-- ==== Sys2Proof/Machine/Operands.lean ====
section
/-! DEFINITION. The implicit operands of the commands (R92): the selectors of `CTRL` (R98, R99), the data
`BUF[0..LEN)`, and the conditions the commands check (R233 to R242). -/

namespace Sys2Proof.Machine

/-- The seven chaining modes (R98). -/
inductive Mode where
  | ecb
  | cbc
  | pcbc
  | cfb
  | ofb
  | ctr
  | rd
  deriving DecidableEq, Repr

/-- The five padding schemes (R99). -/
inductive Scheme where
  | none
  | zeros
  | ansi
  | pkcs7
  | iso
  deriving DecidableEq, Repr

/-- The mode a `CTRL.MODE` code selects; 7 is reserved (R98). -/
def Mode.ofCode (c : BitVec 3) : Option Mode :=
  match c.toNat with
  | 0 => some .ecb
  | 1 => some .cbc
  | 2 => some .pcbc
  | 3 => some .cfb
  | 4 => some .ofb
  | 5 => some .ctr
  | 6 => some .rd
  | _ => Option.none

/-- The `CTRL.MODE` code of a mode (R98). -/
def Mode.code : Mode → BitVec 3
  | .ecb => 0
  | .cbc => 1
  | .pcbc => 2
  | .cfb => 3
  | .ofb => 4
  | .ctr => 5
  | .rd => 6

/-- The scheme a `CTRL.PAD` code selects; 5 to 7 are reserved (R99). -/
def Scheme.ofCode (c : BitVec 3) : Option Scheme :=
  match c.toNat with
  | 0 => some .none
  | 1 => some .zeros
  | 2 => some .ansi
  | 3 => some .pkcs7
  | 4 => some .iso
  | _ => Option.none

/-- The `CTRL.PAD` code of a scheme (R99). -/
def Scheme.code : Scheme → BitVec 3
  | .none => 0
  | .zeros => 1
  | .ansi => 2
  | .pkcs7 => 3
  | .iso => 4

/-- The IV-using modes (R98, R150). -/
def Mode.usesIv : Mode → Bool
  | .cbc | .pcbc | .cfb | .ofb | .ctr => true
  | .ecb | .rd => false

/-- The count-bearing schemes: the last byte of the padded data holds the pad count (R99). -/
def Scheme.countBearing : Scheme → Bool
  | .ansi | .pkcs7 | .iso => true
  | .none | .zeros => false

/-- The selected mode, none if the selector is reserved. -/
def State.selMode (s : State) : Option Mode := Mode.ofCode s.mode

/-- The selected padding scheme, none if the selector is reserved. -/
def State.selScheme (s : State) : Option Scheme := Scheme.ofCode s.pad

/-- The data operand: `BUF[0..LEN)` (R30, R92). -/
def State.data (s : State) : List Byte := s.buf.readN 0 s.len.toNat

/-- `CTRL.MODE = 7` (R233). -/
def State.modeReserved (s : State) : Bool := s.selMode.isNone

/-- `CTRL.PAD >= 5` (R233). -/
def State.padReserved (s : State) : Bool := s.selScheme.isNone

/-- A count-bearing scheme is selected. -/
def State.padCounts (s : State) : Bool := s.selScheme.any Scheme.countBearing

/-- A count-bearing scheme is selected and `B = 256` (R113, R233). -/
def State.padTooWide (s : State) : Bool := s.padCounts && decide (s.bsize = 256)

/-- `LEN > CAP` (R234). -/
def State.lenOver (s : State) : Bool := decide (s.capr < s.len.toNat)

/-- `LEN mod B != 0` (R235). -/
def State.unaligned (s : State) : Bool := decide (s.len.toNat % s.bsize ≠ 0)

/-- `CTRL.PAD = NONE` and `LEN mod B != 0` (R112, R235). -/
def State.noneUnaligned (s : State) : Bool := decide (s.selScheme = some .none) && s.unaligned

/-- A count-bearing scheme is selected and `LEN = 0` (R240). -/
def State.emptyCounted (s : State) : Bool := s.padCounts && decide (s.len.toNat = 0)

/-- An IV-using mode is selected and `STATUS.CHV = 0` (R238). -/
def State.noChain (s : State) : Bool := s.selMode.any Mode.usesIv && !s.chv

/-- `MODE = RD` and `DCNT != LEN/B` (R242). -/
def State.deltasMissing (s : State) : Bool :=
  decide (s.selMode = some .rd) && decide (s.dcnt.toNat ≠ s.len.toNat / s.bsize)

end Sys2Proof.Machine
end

▬▬▬▬▬▬

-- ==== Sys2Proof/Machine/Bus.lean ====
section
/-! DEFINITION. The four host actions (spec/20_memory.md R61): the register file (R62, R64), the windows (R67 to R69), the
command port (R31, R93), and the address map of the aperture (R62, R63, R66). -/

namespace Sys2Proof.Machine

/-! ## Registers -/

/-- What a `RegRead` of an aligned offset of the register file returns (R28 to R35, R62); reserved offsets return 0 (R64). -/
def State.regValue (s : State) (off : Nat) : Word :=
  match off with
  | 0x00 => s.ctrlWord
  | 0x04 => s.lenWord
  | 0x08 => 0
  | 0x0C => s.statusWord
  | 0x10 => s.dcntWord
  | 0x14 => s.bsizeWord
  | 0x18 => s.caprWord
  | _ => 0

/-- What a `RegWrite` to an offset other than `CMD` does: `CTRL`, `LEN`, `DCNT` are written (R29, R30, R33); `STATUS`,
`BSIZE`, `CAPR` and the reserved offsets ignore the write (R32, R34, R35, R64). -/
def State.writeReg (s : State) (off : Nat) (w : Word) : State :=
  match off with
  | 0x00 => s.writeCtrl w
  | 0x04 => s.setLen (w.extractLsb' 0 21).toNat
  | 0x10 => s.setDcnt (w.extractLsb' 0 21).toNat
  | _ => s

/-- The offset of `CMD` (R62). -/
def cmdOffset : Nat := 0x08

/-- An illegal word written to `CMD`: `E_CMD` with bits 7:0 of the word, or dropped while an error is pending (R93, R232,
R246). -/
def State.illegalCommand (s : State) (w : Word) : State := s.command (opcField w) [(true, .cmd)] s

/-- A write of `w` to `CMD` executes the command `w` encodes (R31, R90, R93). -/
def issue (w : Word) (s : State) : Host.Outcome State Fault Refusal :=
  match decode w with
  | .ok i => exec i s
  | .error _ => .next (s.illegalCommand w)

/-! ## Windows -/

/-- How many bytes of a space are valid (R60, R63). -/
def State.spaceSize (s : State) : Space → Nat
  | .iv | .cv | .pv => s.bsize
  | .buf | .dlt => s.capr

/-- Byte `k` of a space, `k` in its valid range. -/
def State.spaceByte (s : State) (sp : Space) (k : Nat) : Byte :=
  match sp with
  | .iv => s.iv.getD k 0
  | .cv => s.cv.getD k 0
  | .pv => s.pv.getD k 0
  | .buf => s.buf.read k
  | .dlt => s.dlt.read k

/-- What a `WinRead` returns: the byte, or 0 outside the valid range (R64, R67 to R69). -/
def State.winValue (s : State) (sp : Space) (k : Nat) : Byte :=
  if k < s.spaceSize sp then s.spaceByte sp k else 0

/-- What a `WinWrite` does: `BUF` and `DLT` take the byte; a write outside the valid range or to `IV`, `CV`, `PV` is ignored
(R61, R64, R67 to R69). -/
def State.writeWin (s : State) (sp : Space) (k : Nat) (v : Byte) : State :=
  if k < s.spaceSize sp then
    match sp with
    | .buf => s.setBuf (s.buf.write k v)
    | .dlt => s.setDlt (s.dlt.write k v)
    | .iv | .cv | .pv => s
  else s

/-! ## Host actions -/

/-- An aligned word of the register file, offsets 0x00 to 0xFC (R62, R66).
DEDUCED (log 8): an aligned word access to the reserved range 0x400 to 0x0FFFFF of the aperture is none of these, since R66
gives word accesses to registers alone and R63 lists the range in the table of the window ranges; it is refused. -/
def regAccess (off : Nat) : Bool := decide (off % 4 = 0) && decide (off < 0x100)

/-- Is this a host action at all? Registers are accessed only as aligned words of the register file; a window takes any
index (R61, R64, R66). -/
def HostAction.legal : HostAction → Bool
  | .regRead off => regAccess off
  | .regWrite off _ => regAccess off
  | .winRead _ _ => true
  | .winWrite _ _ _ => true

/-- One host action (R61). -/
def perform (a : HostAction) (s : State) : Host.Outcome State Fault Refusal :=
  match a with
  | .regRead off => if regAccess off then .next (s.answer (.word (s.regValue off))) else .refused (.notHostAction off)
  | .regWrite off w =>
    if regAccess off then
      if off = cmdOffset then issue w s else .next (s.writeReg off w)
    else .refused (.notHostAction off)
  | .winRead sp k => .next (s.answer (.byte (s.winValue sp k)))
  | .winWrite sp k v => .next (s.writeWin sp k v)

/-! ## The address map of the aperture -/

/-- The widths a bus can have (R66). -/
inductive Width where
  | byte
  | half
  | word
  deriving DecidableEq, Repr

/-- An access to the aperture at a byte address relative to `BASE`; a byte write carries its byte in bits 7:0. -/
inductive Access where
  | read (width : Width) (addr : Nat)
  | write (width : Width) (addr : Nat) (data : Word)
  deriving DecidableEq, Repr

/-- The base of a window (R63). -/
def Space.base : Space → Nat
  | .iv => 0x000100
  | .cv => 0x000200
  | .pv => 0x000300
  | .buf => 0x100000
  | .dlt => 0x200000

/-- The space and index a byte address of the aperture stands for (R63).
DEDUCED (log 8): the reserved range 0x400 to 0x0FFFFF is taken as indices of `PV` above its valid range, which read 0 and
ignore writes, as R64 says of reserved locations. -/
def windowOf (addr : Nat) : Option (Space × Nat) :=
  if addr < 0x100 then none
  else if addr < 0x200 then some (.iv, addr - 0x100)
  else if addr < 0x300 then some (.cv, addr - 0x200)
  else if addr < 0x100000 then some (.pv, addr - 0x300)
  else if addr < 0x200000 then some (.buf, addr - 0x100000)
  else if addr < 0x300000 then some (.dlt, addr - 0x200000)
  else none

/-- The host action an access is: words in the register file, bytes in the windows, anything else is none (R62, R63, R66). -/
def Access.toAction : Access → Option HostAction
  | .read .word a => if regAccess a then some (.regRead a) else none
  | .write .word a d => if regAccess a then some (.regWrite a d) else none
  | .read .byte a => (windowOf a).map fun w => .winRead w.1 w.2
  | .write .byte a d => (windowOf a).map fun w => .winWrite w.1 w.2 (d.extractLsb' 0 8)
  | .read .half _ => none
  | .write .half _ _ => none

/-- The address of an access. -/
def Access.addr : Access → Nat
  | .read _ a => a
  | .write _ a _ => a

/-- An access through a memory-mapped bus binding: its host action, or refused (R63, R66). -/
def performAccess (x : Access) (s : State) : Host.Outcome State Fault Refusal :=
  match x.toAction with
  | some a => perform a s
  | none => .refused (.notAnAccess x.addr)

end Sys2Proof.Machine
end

▬▬▬▬▬▬

- WORK ITEM
Each line above that includes the word "actions" is to be copied.

- RESULT FOR THIS EXERCISE
/-! DEFINITION. The four host actions (spec/20_memory.md R61): the register file (R62, R64), the windows (R67 to R69), the
/-! ## Host actions -/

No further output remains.